Gli archeologi in Messico hanno scoperto un altare in pietra di 1.000 anni utilizzato per i sacrifici umani durante il regno dell’Impero Tolteco. La scoperta fornisce nuove informazioni sulle violente pratiche religiose e sul dominio militare dell’impero. Il sito, situato vicino a Tula – a circa 55 miglia a nord di Città del Messico – è stato scavato durante i preparativi per un progetto di trasporto.
L’altare e i suoi resti
L’altare, noto come momoztli nella lingua nahuatl, misura circa 10 piedi quadrati ed è costituito da tre strati di pietra. Gli scavi hanno trovato quattro teschi umani e diverse ossa di gambe disposte attorno a tre lati, suggerendo fortemente che si trattasse di offerte sacrificali. La disposizione implica un posizionamento rituale deliberato.

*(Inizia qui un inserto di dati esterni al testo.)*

/-- A commit was aborted on the ring (R382, R389). -/
def commitAborted (c : CfgCommit) (w : EcnWait) (s : State) : State :=
  let miss := (w.need.find? fun p => !w.acked.contains p).getD 0
  let s := s.putBit fCFG_EVT_ABORTED true
  if !s.straps.manager then setRegions c.mask 0 s
  else match c.replay with
    | some p =>
      let s := s.ev 0xA005 0 miss
      let a := boundaryFrom (s.clk.tick + 400)
      let s := sendCommit a [p] c.items false true [(p : Int), 0] s
      { s with cfg := { s.cfg with applying := s.cfg.applying ++ [{ c with apply := a, gen := s.ecn.nextGen - 1 }] } }
    | none =>
      if s.cfg.tx.isSome then
        let s := (cfgAnswer c.owner 3 1 0 (setRegions c.mask 0 s)).ev 0xA005 0 miss
        s.ev 0xA002 c.owner 4
      else
        let s := setRegions c.mask 1 (setTx (some ⟨c.handle, c.owner, c.mask, c.items, s.clk.tick, none⟩) s)
        (cfgAnswer c.owner 3 0 0 s).ev 0xA005 0 miss

/-- One commit at its apply tick. -/
def commitDue (c : CfgCommit) (s : State) : State :=
  let s := { s with cfg := { s.cfg with applying := s.cfg.applying.filter fun x => x != c } }
  if !c.ring then commitApplied c s
  else match s.ecn.waits.find? fun w => w.type == 6 && w.gen == c.gen with
    | none => commitApplied c s
    | some w =>
      let t := settle w s
      if ringOk s w then commitApplied c t else commitAborted c w t

/-- The transaction commits of this frame boundary (R23, R387). -/
def commitBoundary (s : State) : State := forAll (s.cfg.applying.filter fun c => c.apply == s.clk.tick) commitDue s

/-! ## PERSIST and new images (R379, R390) -/

/-- The slot that is not in use. -/
def otherSlot (s : State) : Nat := 1 - s.get fCFG_STATUS_SLOT

def setNor (slot : Nat) (i : ImageIn) (s : State) : State :=
  { s with cfg := { s.cfg with nor := (slot, i) :: s.cfg.nor.filter fun x => x.1 != slot } }

/-- A DERIVED image write ends; one that fails leaves the slot without a valid magic (R390). -/
def execPersistDone (failed : Bool) (s : State) : Out :=
  match s.cfg.writing, s.cfg.image with
  | some g, some i =>
    let slot := otherSlot s
    let img : ImageIn := { i with kind := 1, seq := s.get fCFG_IMG_SEQ + 1, persistGen := g, overlay := i.overlay ++ s.cfg.own }
    let s := { s with cfg := { s.cfg with writing := none } }
    let s := (s.putBit fCFG_STATUS_PERSIST_BUSY false).putBit fCFG_EVT_PERSIST true
    if failed then .next (((setNor slot { img with magicOk := false } s).putBit fCFG_STATUS_PERSIST_FAIL true).ev 0xA008 slot)
    else
      let s := { s with cfg := { s.cfg with others := [] } }
      .next ((setNor slot img s).evMax 0xA007 slot 0 (f16OfNat g))
  | _, _ => .next s

/-- A new BASE image goes to the slot not in use, with the sequence number in use plus 1; REFUSED while a PERSIST write
is in progress (R379). -/
def execBaseImageWrite (image : ImageIn) (s : State) : Out :=
  if s.bit fCFG_STATUS_PERSIST_BUSY then .next (cfgAnswer 1 2 8 0 s)
  else
    let i := { image with kind := 0, seq := s.get fCFG_IMG_SEQ + 1, persistGen := 0, overlay := [] }
    .next (cfgAnswer 1 0 0 0 (setNor (otherSlot s) i s))

/-! ## Requests of the fleet (R365, R381) -/

/-- An `in/cfg` request whose signature verifies under the fleet operator key goes to the transaction machine; any other
is answered REFUSED (R365). -/
def execCfgRequest (sigOk : Bool) (op : CfgOp) (s : State) : Out :=
  match s.eth.cfgIn with
  | none => .next s
  | some _ =>
    let s := { s with eth := { s.eth with cfgIn := none } }
    if !sigOk then .next (publish 0xB [2#8, 0#8] s)
    else match op with
      | .cfgBegin m => .next (txBegin 3 m s)
      | .stage h it => .next (txStage 3 h it s)
      | .commit h p => .next (txCommit 3 h p s)
      | .rollback h => .next (txRollback 3 h s)

end Sys2Proof.Machine
end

L’archeologo Víctor Francisco Heredia Guillén ha spiegato che la posizione precisa delle ossa suggerisce che ulteriori resti invisibili potrebbero trovarsi sotto la superficie.
Contesto della scoperta
L’altare era circondato da resti di mura, indicando che si trovava all’interno di un cortile collegato a quello che avrebbe potuto essere un complesso residenziale o un palazzo d’élite. L’impero tolteco fiorì tra il 950 e il 1150 d.C., riempiendo il periodo tra la caduta di Teotihuacán e l’ascesa di Tenochtitlán.

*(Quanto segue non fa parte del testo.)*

/-- A fault event of a channel is entered in its window and shows its code, class and FAULT event bit; with fewer events
in the window than KCNT the channel goes on, otherwise it is latched: phase 6, LATCHED, EVT.LASTING and 0x400B with
the count. KCNT and W are those of the running profile, otherwise those in force. Open load (a current below 0.3 A
at the end of BOOST with I_PEAK of 1 A or more, or above 20 kΩ in the off-state test) and a switch current above 15
A record 0x4005 and 0x4006, take the channel off until its next new command (a LATCHED channel stays LATCHED), and
are fault events. A holding current below 0.9 × I_HOLD for 20 ticks and a proportional current out of tolerance for
400 ticks record 0x4007 and 0x400C and are fault events; the counts of those ticks then begin again. A rail below
half of V_BOOST for 200 ticks with no reservation records 0x4009 and its bank's requests are refused until the rail
has been ready for 200 ticks; a hot junction sets HOT, records 0x400A and takes the bank's channels off, and a cool
one clears HOT. VLV_CLR releases latched channels, and a write by the OEM partition changes nothing. Where its
condition does not hold, each of these commands changes nothing. That a code of 0x400A shows in STAT.FAULT is the
model's reading (log entry 128). That a command whose conditions do not hold changes nothing is the model's reading
(log entry 15). Where the spec leaves the choice open or has to be read by inference, the clauses state the model's,
of log entries 46, 47, 48, 128, 129. (R127, R185, R187, R188, R189) -/
def Obligations.ValveFaults : Prop :=
  -- vlvFaultPass
  (∀ (s : State) (n : Fin 16) (code : Nat),
    (windowAdd s (s.vlv n).faults (vlvKcnt s n) (vlvW s n)).2.2 = false →
    Does s (vlvFault n code s) [(fVLV_CH_STAT_FAULT n, code % 16), (fVLV_CH_STAT_CLASS n, 0), (fVLV_EVT_FAULT,
      1)] [] [.dies]
    ∧
      (vlvFault n code s).vlv n = { s.vlv n with faults := (windowAdd s (s.vlv n).faults (vlvKcnt s n) (vlvW s n)).1 }
    ∧ (∀ k, k ≠ n.val → (vlvFault n code s).vlv k = s.vlv k))
  ∧
  -- vlvFaultLast
  (∀ (s : State) (n : Fin 16) (code : Nat), (windowAdd s (s.vlv n).faults (vlvKcnt s n) (vlvW s n)).2.2 = true →
    s.get fUPD_STATUS_STATE ≠ 5 → Room s 1 →
    Does s (vlvFault n code s) [(fVLV_CH_STAT_FAULT n, code % 16), (fVLV_CH_STAT_CLASS n, 1), (fVLV_EVT_FAULT,
      1),
      (fVLV_CH_STAT_PHASE n, 6), (bitFld fVLV_STATUS_LATCHED n, 1), (fVLV_EVT_LASTING, 1)]
    [s.evOf 0x400B n 0 f16NaN (f16OfNat (windowAdd s (s.vlv n).faults (vlvKcnt s n) (vlvW s n)).2.1)] [.dies]
    ∧ ((vlvFault n code s).vlv n).wait = none ∧ ((vlvFault n code s).vlv n).eRes = 0#32
    ∧ (∀ k, k ≠ n.val → (vlvFault n code s).vlv k = s.vlv k))
  ∧
  -- vlvOpen
  (∀ (s : State) (n : Fin 16) (test : Bool) (meas : F32), ((test = false ∧ (vlvPhase s n = 2 ∨
    vlvPhase s n = 3) ∧ 20 ≤ pIPeak (s.vlv n) ∧ f32Lt meas (f32OfRatio false 3 10) = true)
    ∨ (test = true ∧ s.bit (fVLV_CH_MODE_OL_TEST n) = true ∧ (vlvPhase s n = 0 ∨ vlvPhase s n = 7) ∧
      f32Lt (f32OfNat 20) meas = true)) → vlvLatched s n = false → Room s 1 →
    ∃ t, exec (.vlvOpenLoad n test meas) s = .next t ∧ ∃ u, t = vlvFault n 0x4005 u ∧
      Does s u [(fVLV_CH_STAT_PHASE n, 7)] [s.evOf 0x4005 n (if test then 2 else 1)] [.dies]
    ∧ (u.vlv n).offCmd = true ∧ (u.vlv n).wait = none ∧ (u.vlv n).faults = (s.vlv n).faults ∧ (∀ k, k ≠ n.val →
      u.vlv k = s.vlv k))
  ∧
  -- vlvNotOpen
  (∀ (s : State) (n : Fin 16) (test : Bool) (meas : F32), ((test = false ∧ (¬(vlvPhase s n = 2 ∨
    vlvPhase s n = 3) ∨ pIPeak (s.vlv n) < 20 ∨ f32Lt meas (f32OfRatio false 3 10) = false))
    ∨ (test = true ∧ (s.bit (fVLV_CH_MODE_OL_TEST n) = false ∨ ¬(vlvPhase s n = 0 ∨ vlvPhase s n = 7) ∨
      f32Lt (f32OfNat 20) meas = false))) →
    ∃ t, exec (.vlvOpenLoad n test meas) s = .next t ∧ t = s)
  ∧
  -- vlvOc
  (∀ (s : State) (n : Fin 16) (i : F32), f32Lt (f32OfNat 15) i = true → Room s 1 →
    ∃ t, exec (.vlvOvercurrent n i) s = .next t ∧ ∃ u, t = vlvFault n 0x4006 u ∧
      Does s u [(fVLV_CH_STAT_PHASE n, if vlvLatched s n then 6 else 7)] [s.evOf 0x4006 n 0 f16NaN (f16OfF32 i)]
      [.dies]
    ∧ (u.vlv n).offCmd = true ∧ (u.vlv n).wait = none ∧ (u.vlv n).faults = (s.vlv n).faults ∧ (∀ k, k ≠ n.val →
      u.vlv k = s.vlv k))
  ∧
  -- vlvNoOc
  (∀ (s : State) (n : Fin 16) (i : F32), f32Lt (f32OfNat 15) i = false →
    ∃ t, exec (.vlvOvercurrent n i) s = .next t ∧ t = s)
  ∧
  -- holdLow
  (∀ (s : State) (n : Fin 16) (i : F32), vlvPhase s n = 4 → 20 ≤ (s.vlv n).lowTicks → Room s 1 →
    ∃ t, exec (.holdCurrentLow n i) s = .next t ∧ ∃ u, t = vlvFault n 0x4007 u ∧ Does s u []
      [s.evOf 0x4007 n 0 (f16OfF32 i) f16NaN] [.dies]
    ∧ u.vlv n = { s.vlv n with lowTicks := 0 } ∧ (∀ k, k ≠ n.val → u.vlv k = s.vlv k))
  ∧
  -- holdNotLow
  (∀ (s : State) (n : Fin 16) (i : F32), (vlvPhase s n ≠ 4 ∨ (s.vlv n).lowTicks < 20) →
    ∃ t, exec (.holdCurrentLow n i) s = .next t ∧ t = s)
  ∧
  -- propFault
  (∀ (s : State) (n : Fin 16), vlvPhase s n = 5 → 400 ≤ (s.vlv n).outTicks → Room s 1 →
    ∃ t, exec (.propCurrentFault n) s = .next t ∧ ∃ u, t = vlvFault n 0x400C u
    ∧ Does s u []
      [s.evOf 0x400C n 0 (f16OfRatio false (s.get (fVLV_CH_I_I_MEAS n)) 1000) (f16OfRatio false (s.get (fVLV_CH_I_I_MEAS n)) 1000)]
      [.dies]
    ∧ u.vlv n = { s.vlv n with outTicks := 0 } ∧ (∀ k, k ≠ n.val → u.vlv k = s.vlv k))
  ∧
  -- propNoFault
  (∀ (s : State) (n : Fin 16), (vlvPhase s n ≠ 5 ∨ (s.vlv n).outTicks < 400) →
    ∃ t, exec (.propCurrentFault n) s = .next t ∧ t = s)
  ∧
  -- boostFail
  (∀ (s : State) (bank : Fin 4), s.dies.failed.contains bank.val = false → 200 ≤ (s.rail bank).low →
    ((∀ i : Fin 4, (s.vlv (4 * bank + i)).wait = none)) → Room s 1 →
    ∃ t, exec (.boostConverterFailure bank) s = .next t ∧ Does s t []
      [s.evOf 0x4009 bank 0 (f16OfRatio false (s.get (fVLV_BANK_RAIL_V_RAIL bank)) 100) f16NaN] [.dies]
    ∧ t.dies = { s.dies with failed := bank.val :: s.dies.failed })
  ∧
  -- boostFailWaiting
  (∀ (s : State) (bank : Fin 4), s.dies.failed.contains bank.val = false → 200 ≤ (s.rail bank).low →
    ∃ t, exec (.boostConverterFailure bank) s = .next t ∧ bankRefuses t bank = true ∧ SameMem s t ∧
      PartsBut s t [.dies]
    ∧ (∀ i : Fin 4, (s.vlv (4 * bank + i)).wait.isSome = true → vlvPhase t (4 * bank + i) = 0
        ∧ t.get (fVLV_CH_STAT_OUTCOME (4 * bank + i)) = 3 ∧ (t.vlv (4 * bank + i)).wait = none ∧
          (t.vlv (4 * bank + i)).offCmd = true)
    ∧ (∀ k : Fin 16, (k.val / 4 ≠ bank.val ∨ (s.vlv k).wait.isSome = false) → t.vlv k = s.vlv k ∧
      vlvPhase t k = vlvPhase s k))
  ∧
  -- boostNoFail
  (∀ (s : State) (bank : Fin 4), (s.dies.failed.contains bank.val = true ∨ (s.rail bank).low < 200) →
    ∃ t, exec (.boostConverterFailure bank) s = .next t ∧ t = s)
  ∧
  -- boostClear
  (∀ (s : State) (bank : Fin 4),
    ∃ t, exec (.boostFailureCleared bank) s = .next t ∧
      t = if 200 ≤ (s.rail bank).ready then { s with dies := { s.dies with failed := s.dies.failed.filter fun b => b != bank.val } } else s)
  ∧
  -- vlvHot
  (∀ (s : State) (n : Fin 16) (j : F32), f32Lt (f32OfNat 175) j = true → vlvHot s n = false → Room s 1 →
    ∃ t, exec (.vlvDieOvertemp n j) s = .next t ∧ Does s t ((bitFld fVLV_STATUS_HOT (bankOf n),
      1) :: (List.range 4).flatMap fun i =>
        [(fVLV_CH_STAT_PHASE (4 * bankOf n + i), if vlvLatched s (4 * bankOf n + i) then 6 else 7),
          (fVLV_CH_STAT_FAULT (4 * bankOf n + i), 10)])
      [s.evOf 0x400A n 0 f16NaN (f16OfF32 j)] [.dies]
    ∧ (∀ i : Fin 4, (t.vlv (4 * bankOf n + i)).offCmd = true ∧ (t.vlv (4 * bankOf n + i)).wait = none)
    ∧ (∀ k, k / 4 ≠ bankOf n → t.vlv k = s.vlv k))
  ∧
  -- vlvNotHot
  (∀ (s : State) (n : Fin 16) (j : F32), (f32Lt (f32OfNat 175) j = false ∨ vlvHot s n = true) →
    ∃ t, exec (.vlvDieOvertemp n j) s = .next t ∧ t = s)
  ∧
  -- vlvCool
  (∀ (s : State) (bank : Fin 4) (j : F32),
    ∃ t, exec (.vlvDieCooled bank j) s = .next t ∧
      if f32Lt j (f32OfNat 150) then Does s t [(bitFld fVLV_STATUS_HOT bank, 0)] [] [] else t = s)
  ∧
  -- vlvClr
  (∀ (s : State) (req : Req) (bits : Word), reqIsOem req = false →
    ∃ t, exec (.vlvClr req bits) s = .next t ∧ (∀ n : Fin 16, bits.getLsbD n = true → vlvLatched s n = true →
      vlvLatched t n = false ∧ vlvPhase t n = 0 ∧
        t.vlv n = { s.vlv n with faults := [], on := false, offCmd := false, released := false })
    ∧ (∀ n : Fin 16, (bits.getLsbD n = false ∨ vlvLatched s n = false) →
      vlvLatched t n = vlvLatched s n ∧ vlvPhase t n = vlvPhase s n ∧ t.vlv n = s.vlv n)
    ∧ SameMem s t ∧ Records s t [] ∧ PartsBut s t [.dies])
  ∧
  -- vlvClrOem
  (∀ (s : State) (req : Req) (bits : Word), reqIsOem req = true →
    ∃ t, exec (.vlvClr req bits) s = .next t ∧ t = s)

“Ogni scoperta come questa amplia la nostra conoscenza di una delle grandi civiltà della Mesoamerica”, ha affermato Claudia Curiel de Icaza, segretaria della cultura del Messico.
Rituali e guerre
L’altare appena scoperto risale probabilmente al culmine del potere di Tula. I Toltechi erano conosciuti come formidabili guerrieri e il sacrificio umano potrebbe essere stata una pratica usata per intimidire i nemici o onorare le vittorie militari. Un teschio rimane parzialmente attaccato a una colonna vertebrale, suggerendo che la decapitazione fosse un metodo comune di sacrificio.

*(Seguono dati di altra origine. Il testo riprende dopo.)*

-- ==== Sys2Proof/Tests/Slice0.lean ====
section
/-!
SUPPORT. Tests: that ill-formed commands are refused, values from IEEE 754 and from the spec's worked examples, and for
each statement a state and operands that meet its hypotheses.
-/
set_option Elab.async false
set_option linter.unusedVariables false

namespace Sys2Proof.Machine

def run0 : State := { State.reset with rst := { Rst.init with next := 10 } }
def img0 : ImageIn := ⟨true, 1, 0, 4096, 9, true, 0, 1, 0, 0, 65535, 1, 0, true, true, true, true, [], [], [], [], ⟨[], [], [], [], [], [], [], [], [], []⟩⟩
def wJamb (n : Nat) (v : F32) (s : State) : State :=
  let s := s.setJamb n { Jamb.init with ever := true, val := v }
  { s with dies := { s.dies with live := [stageDie n] } }
def wSat (c sv : Nat) (s : State) : State :=
  (putAll [(fGNS_TRK_CFG_EN c, 1), (fGNS_TRK_CFG_SV c, sv), (fGNS_TRK_LOCK_CN0 c, 120), (fGNS_TRK_LOCK_LOCK c, 1)] s).setTrk c
    { Trk.init with lockAt := some 0 }
def wSats (n : Nat) : State :=
  forUp n (fun i t => wSat i (i + 1) t)
    { run0.put fGNS_CFG_SYS 1 with gns := { Gns.init with epoch := some 40000 }, clk := { Clk.init with tick := 40000 } }
def runA : State := { run0 with rst := { run0.rst with appUp := true } }
def wSeek : State :=
  { putAll [(fSWG_STATUS_STATE, 3), (fFUN_REC_CTL_SWG 11, 1), (fFUN_REC_CTL_EN 11, 1), (fSWG_FN_CFG_EN 2, 1), (fFUN_REC_CTL_STATE 11, 1)] runA with
    clk := { Clk.init with tick := 1200400 },
    swg := { Swg.init with upd := some 1200000, used := [2], window := (List.range 2400).map (fun k => (⟨2999 - k, some 0x40000000, []⟩ : SwgFrame)) } }

/-! ## Well-formed commands -/

/-- An ill-formed term for each check of `Instr.wf`: all are refused. -/
theorem test_wf_refuses : (([.registerWrite (.core 0) (2 ^ 40) 0 0, .busErrorAccess (.core 0) (2 ^ 40) false, .rcFieldRead (.core 0) (2 ^ 40) 0,
   .sramAccessViolation (.core 0) (2 ^ 40) false, .eccError (.core 0) (2 ^ 40) false, .scrubPass [(2 ^ 40, true)],
   .tickEdge ⟨[], [], [], false, [], [], [], [], none, true, false⟩, .lossImpact 1 32769 2 5,
   .mailboxPost [(1024, 0, true, 0)], .boostDecision 1 0 ⟨0, 0⟩ [], .gnssEpoch [⟨1, 2, 3, 4⟩] [],
   .dumpLatch 3 [(1, -2), (3, 4)], .solutionReady ⟨[], [], 0, [], false, false, [], [], 0, 0, 0, 0, 0, 0, 0, [], none⟩,
   .rtcmMessage (some (List.replicate 1030 0#8)),
   .rtcmCanFrame 2 false 2048 [], .rtcmCanFrame 2 true 99 (List.replicate 65 5#8),
   .streamFrame 1 ⟨true, 2 ^ 64, true, 0, 0, true, 7, [], 0, 0⟩, .streamFrame 1 ⟨true, 5, true, 1, 1, true, 7, [some [4096]], 0, 0⟩,
   .resultIssue ⟨3, [], [], [], [⟨5, 0, [], [], 1, [0, 1], [], 0, 0⟩], [⟨2, [], none, 0, [3], 0, 0⟩], ⟨[], [], 0, 7, none⟩,
     ⟨0, none, 0, 0, 0, 0, 0, 0⟩, ⟨none, none, false, false, 0, 0, 0, false⟩⟩,
   .lateSample 400 [⟨5, 0, [], [], 1, [0, 1], [], 0, 0⟩],
   .authentication 2 ⟨true, true, true, 0x123456789A, 5, [1, 2, 3], [(3, 0)]⟩,
   .canFrameReceive 1 ⟨false, false, 2048, [], 0⟩, .canFrameReceive 1 ⟨false, false, 5, List.replicate 9 0#8, 0⟩,
   .contendingClaim 1 130 (2 ^ 64), .commandedAddress 1 (2 ^ 64) 130, .j1939Transport 1 (.start 256 100 0xFECA true),
   .ecnilFrame 1 ⟨false, 0, 0, 0, 0, 0, false, [(8, 0)], [], none, 0⟩, .ecnAdmit 3 (2 ^ 64) 9 true,
   .ecnSet 7 800 [], .commitMessage ⟨7, 800, 3, 2, 2, false, [], true, false⟩,
   .stage 0 7 ⟨0, 0, 0x0101, 0, 0, 5, .bytes [1, 0, 0, 0]⟩, .baseImageWrite { img0 with regs := [(2 ^ 40, 0)] },
   .cfgRequest true (.stage 7 ⟨256, 0, 0x0101, 0, 0, 4, .bytes [1, 0, 0, 0]⟩), .provision true [] [],
   .secReturn true [], .tokenPresent ⟨true, 4, 0, 0, []⟩,
   .manifest ⟨true, true, 5, 0, 0, 9, 0, [⟨1, 0, 3, 5, 100, 2 ^ 384⟩]⟩,
   .partHeader ⟨true, 2 ^ 384, 1, 0, 3, 7, 5, 100, 9, 1, true, 0⟩, .partPayload (2 ^ 384), .debugAccess (2 ^ 40) none] : List Instr).all fun c => !c.wf) = true := by decide +kernel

Le prove archeologiche mostrano che venivano usati coltelli di ossidiana o di selce, lasciando segni di taglio distinti sulle ossa recuperate.
Ulteriori ricerche
I ricercatori intendono condurre analisi antropologiche e chimiche per determinare il sesso, l’origine e il potenziale status delle vittime. Questo esame più approfondito potrebbe rivelare se i sacrifici fossero prigionieri locali o prigionieri portati da territori lontani.
I risultati sottolineano le brutali realtà degli imperi mesoamericani, dove la guerra, la religione e il potere politico erano intrecciati con la violenza ritualizzata. Gli scavi continueranno a far luce su una delle civiltà storicamente più significative della regione.